Occurrences do have a timeout.

I stand correct4ed (when did they add that then?)

The main reason occurrences behave differently than the other sync objects is because occurrence refnums are static. The refnum is created when the VI that contains the Generate Occurence function is loaded, not when it is executed. That means that a VI which is reused, say in a loop, the Generate primitive will return the same occurrence on each invocation. This is often counter-intuitive to those that don't understand the mechanics of how occurrences are created and can lead to some serious bugs due to previous values being in the occurrence.

IMHO this is how the other primitives should behave (and that includes diagram, project and control refs). I've lost count of the number of times I have had to correct others' code because the refs aren't closed. It is these primitives that are counter and intuitive rather than the occurrence. Oh for the days when Labview meant you didn't have to worry about memory leaks.

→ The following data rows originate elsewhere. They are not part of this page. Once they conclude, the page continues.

-- ==== Sys2Proof/Laws/PerInstr.lean ====
section
/-! SUPPORT. The family WordPort: the word of an operation is carried by the port that the table's format names
(30_encoding.md R65, R79). -/

namespace Sys2Proof.Laws

/-- The port of an operation's format in spec/opcode_table.json; none for the format `internal`. -/
def formatPort (i : Instr) : Option Port :=
  match i with
  | .edgeRise _ | .edgeFall _ => some .edge
  | .pauseTimeout | .txSegment | .chPush _ | .chPop _ => none
  | .condMark | .condSpace | .condSync | .condPause | .condBadEdgeAfterStart | .condBadEdgeAfterHigh
  | .condBadEdgeAfterLow | .condBadHighDuration | .condBadLowDuration | .condOverflow | .condReserved101x _
  | .condReserved11xx _ => some .cond
  | .framePop => some .cons
  | .rdId _ | .wrId _ _ | .rdCtrl _ | .wrCtrl _ _ | .rdStatus _ | .wrStatus _ _ | .rdIrqStatus _ | .wrIrqStatus _ _
  | .rdIrqEnable _ | .wrIrqEnable _ _ | .rdTiming0 _ | .wrTiming0 _ _ | .rdTiming1 _ | .wrTiming1 _ _ | .rdRxcfg _
  | .wrRxcfg _ _ | .rdTxData _ | .wrTxData _ _ | .rdCondDropCnt _ | .wrCondDropCnt _ _ | .rdDecStats _
  | .wrDecStats _ _ | .txStart _ _ | .rdUnmapped2c _ | .rdUnmapped30to3c _ | .wrUnmapped2c _ _
  | .wrUnmapped30to3c _ _ => some .bus

/-- The encoder puts the operation on the port of its format. -/
def WordPort.Statement (i : Instr) : Prop := (encode i).map PortWord.port = formatPort i

theorem WordPort.edgeRise (t : Stamp) : WordPort.Statement (.edgeRise t) := rfl
theorem WordPort.edgeFall (t : Stamp) : WordPort.Statement (.edgeFall t) := rfl
theorem WordPort.pauseTimeout : WordPort.Statement (.pauseTimeout) := rfl
theorem WordPort.condMark : WordPort.Statement (.condMark) := rfl
theorem WordPort.condSpace : WordPort.Statement (.condSpace) := rfl
theorem WordPort.condSync : WordPort.Statement (.condSync) := rfl
theorem WordPort.condPause : WordPort.Statement (.condPause) := rfl
theorem WordPort.condBadEdgeAfterStart : WordPort.Statement (.condBadEdgeAfterStart) := rfl
theorem WordPort.condBadEdgeAfterHigh : WordPort.Statement (.condBadEdgeAfterHigh) := rfl
theorem WordPort.condBadEdgeAfterLow : WordPort.Statement (.condBadEdgeAfterLow) := rfl
theorem WordPort.condBadHighDuration : WordPort.Statement (.condBadHighDuration) := rfl
theorem WordPort.condBadLowDuration : WordPort.Statement (.condBadLowDuration) := rfl
theorem WordPort.condOverflow : WordPort.Statement (.condOverflow) := rfl
theorem WordPort.condReserved101x (x : BitVec 1) : WordPort.Statement (.condReserved101x x) := rfl
theorem WordPort.condReserved11xx (x : BitVec 2) : WordPort.Statement (.condReserved11xx x) := rfl
theorem WordPort.rdId (x : BitVec 2) : WordPort.Statement (.rdId x) := rfl
theorem WordPort.wrId (x : BitVec 2) (v : Word) : WordPort.Statement (.wrId x v) := rfl
theorem WordPort.rdCtrl (x : BitVec 2) : WordPort.Statement (.rdCtrl x) := rfl
theorem WordPort.wrCtrl (x : BitVec 2) (v : Word) : WordPort.Statement (.wrCtrl x v) := rfl
theorem WordPort.rdStatus (x : BitVec 2) : WordPort.Statement (.rdStatus x) := rfl
theorem WordPort.wrStatus (x : BitVec 2) (v : Word) : WordPort.Statement (.wrStatus x v) := rfl
theorem WordPort.rdIrqStatus (x : BitVec 2) : WordPort.Statement (.rdIrqStatus x) := rfl
theorem WordPort.wrIrqStatus (x : BitVec 2) (v : Word) : WordPort.Statement (.wrIrqStatus x v) := rfl
theorem WordPort.rdIrqEnable (x : BitVec 2) : WordPort.Statement (.rdIrqEnable x) := rfl
theorem WordPort.wrIrqEnable (x : BitVec 2) (v : Word) : WordPort.Statement (.wrIrqEnable x v) := rfl
theorem WordPort.rdTiming0 (x : BitVec 2) : WordPort.Statement (.rdTiming0 x) := rfl
theorem WordPort.wrTiming0 (x : BitVec 2) (v : Word) : WordPort.Statement (.wrTiming0 x v) := rfl
theorem WordPort.rdTiming1 (x : BitVec 2) : WordPort.Statement (.rdTiming1 x) := rfl
theorem WordPort.wrTiming1 (x : BitVec 2) (v : Word) : WordPort.Statement (.wrTiming1 x v) := rfl
theorem WordPort.rdRxcfg (x : BitVec 2) : WordPort.Statement (.rdRxcfg x) := rfl
theorem WordPort.wrRxcfg (x : BitVec 2) (v : Word) : WordPort.Statement (.wrRxcfg x v) := rfl
theorem WordPort.rdTxData (x : BitVec 2) : WordPort.Statement (.rdTxData x) := rfl
theorem WordPort.wrTxData (x : BitVec 2) (v : Word) : WordPort.Statement (.wrTxData x v) := rfl
theorem WordPort.rdCondDropCnt (x : BitVec 2) : WordPort.Statement (.rdCondDropCnt x) := rfl
theorem WordPort.wrCondDropCnt (x : BitVec 2) (v : Word) : WordPort.Statement (.wrCondDropCnt x v) := rfl
theorem WordPort.rdDecStats (x : BitVec 2) : WordPort.Statement (.rdDecStats x) := rfl
theorem WordPort.wrDecStats (x : BitVec 2) (v : Word) : WordPort.Statement (.wrDecStats x v) := rfl
theorem WordPort.txStart (x : BitVec 2) (v : Word) : WordPort.Statement (.txStart x v) := rfl
theorem WordPort.rdUnmapped2c (x : BitVec 2) : WordPort.Statement (.rdUnmapped2c x) := rfl
theorem WordPort.rdUnmapped30to3c (x : BitVec 4) : WordPort.Statement (.rdUnmapped30to3c x) := rfl
theorem WordPort.wrUnmapped2c (x : BitVec 2) (v : Word) : WordPort.Statement (.wrUnmapped2c x v) := rfl
theorem WordPort.wrUnmapped30to3c (x : BitVec 4) (v : Word) : WordPort.Statement (.wrUnmapped30to3c x v) := rfl
theorem WordPort.framePop : WordPort.Statement (.framePop) := rfl
theorem WordPort.txSegment : WordPort.Statement (.txSegment) := rfl
theorem WordPort.chPush (e : ChanEntry) : WordPort.Statement (.chPush e) := rfl
theorem WordPort.chPop (ch : ChanId) : WordPort.Statement (.chPop ch) := rfl

end Sys2Proof.Laws
end

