/-- R111: bit `n` is stored at its place. -/
theorem store_bit (w : Word) (n : Nat) :
    (if w.getLsbD n then (w.setWidth n).setWidth 32 ||| 1#32 <<< n else (w.setWidth n).setWidth 32 &&& ~~~(1#32 <<< n)) =
      (w.setWidth (n + 1)).setWidth 32 := by
  apply BitVec.eq_of_getLsbD_eq
  intro i hi
  have hplace : (1#32 <<< n).getLsbD i = decide (i = n) := by
    rw [BitVec.getLsbD_shiftLeft, BitVec.getLsbD_one]
    grind
  split
  case isTrue hw =>
    rw [BitVec.getLsbD_or, hplace]
    simp only [BitVec.getLsbD_setWidth]
    grind
  case isFalse hw =>
    rw [BitVec.getLsbD_and, BitVec.getLsbD_not, hplace]
    simp only [BitVec.getLsbD_setWidth]
    grind

/-- R111: the next logical bit is appended. -/
theorem append_received (w : Word) {n : Nat} (hn : n < 32) : (received w n).append (w.getLsbD n) = received w (n + 1) := by
  have hcnt : (BitVec.ofNat 6 n).toNat = n := by rw [BitVec.toNat_ofNat, Nat.mod_eq_of_lt (by omega)]
  have hmax : BitVec.ofNat 6 n ≠ 63#6 := fun h =>
    absurd (hcnt.symm.trans (congrArg BitVec.toNat h)) (show n ≠ 63 by omega)
  simp only [Dec.append, received, hcnt, if_pos hn, hmax, if_false, store_bit w n, BitVec.ofNat_add]

/-! ## The conditions of a telegram -/

/-- R74, R116, R117: the two conditions of a logical bit append it, and put out nothing. -/
theorem decRun_bitConds (b : Bool) {d : Dec} (h : d.state = .waitBitStart) :
    decRun (bitConds b) d = (d.append b, [.nothing, .nothing]) := by
  obtain ⟨state, acc, cnt⟩ := d
  cases h
  cases b <;> rfl

theorem decRun_bits (w : Word) {n : Nat} (hn : n ≤ 32) :
    decRun ((List.range n).flatMap fun i => bitConds (w.getLsbD i)) (Dec.clearTo .waitBitStart) =
      (received w n, List.replicate (2 * n) .nothing) := by
  induction n with
  | zero => rw [received_zero]; rfl
  | succ n ih =>
    rw [List.range_succ, List.flatMap_append, List.flatMap_singleton, decRun_append, ih (by omega),
      decRun_bitConds _ rfl, append_received w (by omega)]
    exact congrArg (received w (n + 1), ·) (List.replicate_append_replicate (n := 2 * n) (m := 2))

/-- R115, R118: from any state a clean telegram leaves the decoder waiting for the next, and puts out the frame once. -/
theorem decRun_telegramConds (w : Word) (d : Dec) :
    decRun (telegramConds w) d = (Dec.clearTo .waitSync,
      (decSync d).2 :: (List.replicate 64 .nothing ++ [.frame (permP w)])) := by
  have hsync : decEvent codeSync d = (Dec.clearTo .waitBitStart, (decSync d).2) := rfl
  have hpause : decRun [codePause] (received w 32) = (Dec.clearTo .waitSync, [.frame (permP w)]) := by
    rw [received_all]; rfl
  rw [telegramConds, telegramBody, List.cons_append, decRun, hsync, decRun_append, decRun_bits w (by decide), hpause]

/-! ## The frames that are put out -/

/-- The frame of an output that is one. -/
def DecOut.frame? (o : DecOut) : Option Word :=
  match o with
  | .frame f => some f
  | .nothing => none
  | .discard => none
  | .violation => none

theorem frame?_decSync (d : Dec) : (decSync d).2.frame? = none := by
  unfold decSync
  split <;> rfl

theorem frames_telegramConds (w : Word) (d : Dec) : (decRun (telegramConds w) d).2.filterMap DecOut.frame? = [permP w] := by
  rw [decRun_telegramConds, List.filterMap_cons_none (frame?_decSync d), List.filterMap_append,
    List.filterMap_replicate_of_none rfl]
  rfl

end Sys2Proof.Machine

section
open Sys2Proof Sys2Proof.Machine

/-- Settles O44: the telegram's conditions by O43's run, then the decoder's run on them. -/
theorem roundTripGivesTheFrame : Obligations.RoundTripGivesTheFrame := by
  intro g f t0 r d hdet hprev hg q
  have hq : q.1 ++ [codePause] = telegramConds (permP f) :=
    congrArg (·.1 ++ [codePause]) (detRun_telegramEdges hg (permP f) t0 hdet hprev)
  have hframes := frames_telegramConds (permP f) d
  rw [permP_permP] at hframes
  rw [hq]
  exact ⟨congrArg Prod.fst (decRun_telegramConds (permP f) d), hframes⟩

end
end

section
/-! PROOF. The timing primitives (R86 to R89): what a low phase is classified as, and from which elapsed time on it is a Pause.
O23, O24. -/

namespace Sys2Proof.Machine

/-- R88: the first window in order that holds the low phase, and what the phase then is. -/
theorem classify_cases (g : Regs) (d : Stamp) :
    (inwin g d g.tUs.toNat = true ∧ classify g d = codeMark) ∨
    (inwin g d g.tUs.toNat = false ∧ inwin g d (5 * g.tUs.toNat) = true ∧ classify g d = codeSpace) ∨
    (inwin g d g.tUs.toNat = false ∧ inwin g d (5 * g.tUs.toNat) = false ∧ inwin g d (10 * g.tUs.toNat) = true ∧
      classify g d = codeSync) ∨
    (inwin g d g.tUs.toNat = false ∧ inwin g d (5 * g.tUs.toNat) = false ∧ inwin g d (10 * g.tUs.toNat) = false ∧
      pauseBound g ≤ (d.toNat : Int) ∧ classify g d = codePause) ∨
    (inwin g d g.tUs.toNat = false ∧ inwin g d (5 * g.tUs.toNat) = false ∧ inwin g d (10 * g.tUs.toNat) = false ∧
      ¬pauseBound g ≤ (d.toNat : Int) ∧ classify g d = codeBadLowDuration) := by
  unfold classify
  cases inwin g d g.tUs.toNat with
  | true => simp
  | false =>
    cases inwin g d (5 * g.tUs.toNat) with
    | true => simp
    | false =>
      cases inwin g d (10 * g.tUs.toNat) with
      | true => simp
      | false => by_cases hpause : pauseBound g ≤ d.toNat <;> simp [hpause]

/-- R88: a Pause lies in no window and reaches the bound. -/
theorem past_windows_of_pause {g : Regs} {d : Stamp} (h : classify g d = codePause) :
    inwin g d (10 * g.tUs.toNat) = false ∧ pauseBound g ≤ (d.toNat : Int) := by
  obtain ⟨-, hc⟩ | ⟨-, -, hc⟩ | ⟨-, -, -, hc⟩ | ⟨-, -, hsync, hpause, -⟩ | ⟨-, -, -, -, hc⟩ := classify_cases g d
  case inr.inr.inr.inl => exact ⟨hsync, hpause⟩
  all_goals exact absurd (hc.symm.trans h) (by decide)

/-- R91: the classification of a low phase is never one of the three edge errors. -/
theorem classify_ne_edgeError (g : Regs) (d : Stamp) : classify g d ≠ codeBadEdgeAfterStart ∧
    classify g d ≠ codeBadEdgeAfterHigh ∧ classify g d ≠ codeBadEdgeAfterLow := by
  obtain ⟨-, hc⟩ | ⟨-, -, hc⟩ | ⟨-, -, -, hc⟩ | ⟨-, -, -, -, hc⟩ | ⟨-, -, -, -, hc⟩ := classify_cases g d <;>
    rw [hc] <;> decide

/-- R87: a window at the reset configuration. -/
theorem inwin_reset_iff {d : Stamp} {tgt : Int} :
    inwin Regs.reset d tgt = true ↔ tgt - 150 ≤ (d.toNat : Int) ∧ (d.toNat : Int) ≤ tgt + 250 := inwin_iff

/-- R88: the end of the Sync window lies in the window and so is no Pause; a stamp is wide enough for it. -/
theorem classify_syncEnd_ne_pause (g : Regs) :
    classify g (BitVec.ofNat 64 (10 * g.tUs.toNat + g.tolPlusUs.toNat)) ≠ codePause := by
  intro h
  have hT := g.tUs.isLt
  have hP := g.tolPlusUs.isLt
  have hd : (BitVec.ofNat 64 (10 * g.tUs.toNat + g.tolPlusUs.toNat)).toNat = 10 * g.tUs.toNat + g.tolPlusUs.toNat := by
    rw [BitVec.toNat_ofNat, Nat.mod_eq_of_lt (by omega)]
  have hin : inwin g (BitVec.ofNat 64 (10 * g.tUs.toNat + g.tolPlusUs.toNat)) (10 * g.tUs.toNat) = true := by
    rw [inwin_iff, hd]
    omega
  obtain ⟨hout, -⟩ := past_windows_of_pause h
  exact absurd (hin.symm.trans hout) (by decide)

/-- R89: a stamp from which on every low phase is a Pause has reached E. -/
theorem timeoutE_le_of_pause_from {g : Regs} {d : Stamp}
    (h : ∀ d' : Stamp, d.toNat ≤ d'.toNat → classify g d' = codePause) : timeoutE g ≤ (d.toNat : Int) := by
  obtain ⟨-, hpause⟩ := past_windows_of_pause (h d le_rfl)
  have hsync : ¬d.toNat ≤ (BitVec.ofNat 64 (10 * g.tUs.toNat + g.tolPlusUs.toNat)).toNat := fun hle =>
    classify_syncEnd_ne_pause g (h _ hle)
  have hT := g.tUs.isLt
  have hP := g.tolPlusUs.isLt
  rw [BitVec.toNat_ofNat, Nat.mod_eq_of_lt (by omega)] at hsync
  exact max_le hpause (by omega)

theorem one_le_timeoutE (g : Regs) : 1 ≤ timeoutE g := le_max_of_le_right (by omega)

end Sys2Proof.Machine

section
open Sys2Proof Sys2Proof.Machine
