-- ==== Sys2Proof/Machine/Ops.lean ====
section
/-! DEFINITION. The named operations every meaning is built from: general registers, memory, the call stack, the
fetch (R91), ending an instruction (R94), raising an error (R99, R216), and the end of the cycle (R96, R97). -/

namespace Sys2Proof.Machine

/-- What a meaning answers. -/
abbrev Result := Host.Outcome State Fault Refusal

/-! ### General registers (R20) -/

/-- `V[r]`. -/
def State.reg (s : State) (r : Nibble) : Byte := s.v[r.toNat]'r.isLt

/-- `V[r] <- b`. -/
def State.setReg (s : State) (r : Nibble) (b : Byte) : State := { s with v := s.v.set r.toNat b r.isLt }

/-! ### Memory (R52, R53) -/

/-- `MEM[a]`. -/
def State.byteAt (s : State) (a : Nat) : Byte := Mem.read s.mem a

/-- Single-byte writes at `a`, `a+1`, ... (R53). -/
def State.storeBytes (s : State) (a : Nat) (ws : List Byte) : State := { s with mem := Mem.writeList s.mem a ws }

/-- The register file after `V[k] <- MEM[a + k]` for each register number `k` of the list, in order (R165). -/
def loadFile (m : List Host.Cell) (a : Nat) : List Nat → Vector Byte 16 → Vector Byte 16
  | [], v => v
  | k :: ks, v => loadFile m a ks (v.set (BitVec.ofNat 4 k).toNat (Mem.read m (a + k)) (BitVec.isLt _))

/-- `V[k] <- MEM[a + k]` for each register number `k` of the list, in order (R165). -/
def State.loadRegsFrom (s : State) (a : Nat) (ks : List Nat) : State := { s with v := loadFile s.mem a ks s.v }

/-! ### The call stack (R32) -/

/-- `STACK[SP] <- w`, then `SP <- SP + 1`, where there is room. -/
def State.push (s : State) (w : Word) (room : s.sp.val < 16) : State :=
  { s with stack := s.stack.set s.sp.val w room, sp := ⟨s.sp.val + 1, Nat.succ_lt_succ room⟩ }

/-- `STACK[SP-1]`, where an entry is live. -/
def State.top (s : State) (live : 0 < s.sp.val) : Word :=
  s.stack[s.sp.val - 1]'(by have := s.sp.isLt; omega)

/-- `SP <- SP - 1`; the popped entry stays in the stack, dead (R32, R110). -/
def State.drop (s : State) : State :=
  { s with sp := ⟨s.sp.val - 1, Nat.lt_of_le_of_lt (Nat.sub_le _ _) s.sp.isLt⟩ }

/-! ### Ending an instruction, and raising an error -/

/-- `pc <- pc'` and `MODE <- Normal`, the last writes of every completed instruction but a waiting FX0A (R94,
R193 (e)). -/
def State.retire (s : State) (pc' : Word) : State := { s with pc := pc', mode := .normal }

/-- `MODE <- AwaitingKey`, `pc` unchanged (R192). -/
def State.awaitKey (s : State) : State := { s with mode := .awaitingKey }

/-- The instruction completes with the program counter at `pc'` (R94). -/
def finish (s : State) (pc' : Word) : Result := .next (s.retire pc')

/-- The default advance: `pc <- pc + 2` (R94). -/
def advance (s : State) : Result := finish s (s.pc + 2)

/-- A skip: `pc + 4` when the condition holds, else `pc + 2` (41_flow.md section 2). -/
def skipIf (cond : Bool) (s : State) : Result := finish s (if cond then s.pc + 4 else s.pc + 2)

/-- FX0A finds no key: a complete cycle that stays where it is (R192, R193 (b)). -/
def await (s : State) : Result := .next s.awaitKey

/-- `raise E`: the one way a cycle takes an error. The spec gives the machine no handler, no saved register and no
vector (R216): every write of the cycle is discarded, and control returns to the host with the error's name, so
the answer carries the name and no state. `cycle` (Machine/HostPorts.lean) keeps the state from before. -/
def raise (e : Fault) : Result := .fault e

/-- The range check an instruction makes on all its `n` addresses from `a` before it writes anything (R53, R211);
`OutOfBoundsAccess` where it fails. -/
def guardRange (a n : Nat) (body : Result) : Result :=
  if inRange a n then body else raise .outOfBoundsAccess

/-! ### The cycle's first and last steps -/

/-- FETCH (R91): the word at `pc`, or `none` when `pc > 4094`. -/
def fetch (s : State) : Option Word :=
  if s.pc.toNat ≤ 4094 then some (wordOfBytes (s.byteAt s.pc.toNat) (s.byteAt (s.pc.toNat + 1))) else none

/-- A timer after one tick: down by one, stopping at 0 (R96). -/
def tickTimer (t : Byte) : Byte := if t = 0 then 0 else t - 1

/-- TICK and REPORT (R96, R97): both timers count down, and the edge is reported when the tick took `ST` from 1
to 0. -/
def tick (s : State) : State := { s with dt := tickTimer s.dt, st := tickTimer s.st, edge := s.st == 1 }

/-- The end of a cycle: the tick runs in every cycle that does not end in an error, and in no other (R96, R99). -/
def endCycle : Result → Result
  | .next s => .next (tick s)
  | .fault e => .fault e
  | .refused r => .refused r

/-- The memory with the instruction word `op` in the two bytes at `a`, high byte first (R54). -/
def State.placeWord (s : State) (a : Nat) (op : Word) : State := s.storeBytes a [highByte op, lowByte op]

end Sys2Proof.Machine
end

The fact that they're created on load is also the reason there is no need for a destroy primitive. Memory leaks don't happen because repeated calls to Generate Occurrence in the same VI always return a reference to the same instance.

The behavior is very useful if the primitive behaviors are understood though. They just work completely different from all the other synchronization primitives.

Seems to me that they work similarly to a notifier (since they have a timeout) without the pit-fall of memory leaks.

Edited by ShaunR, 08 October 2011 - 03:30 AM.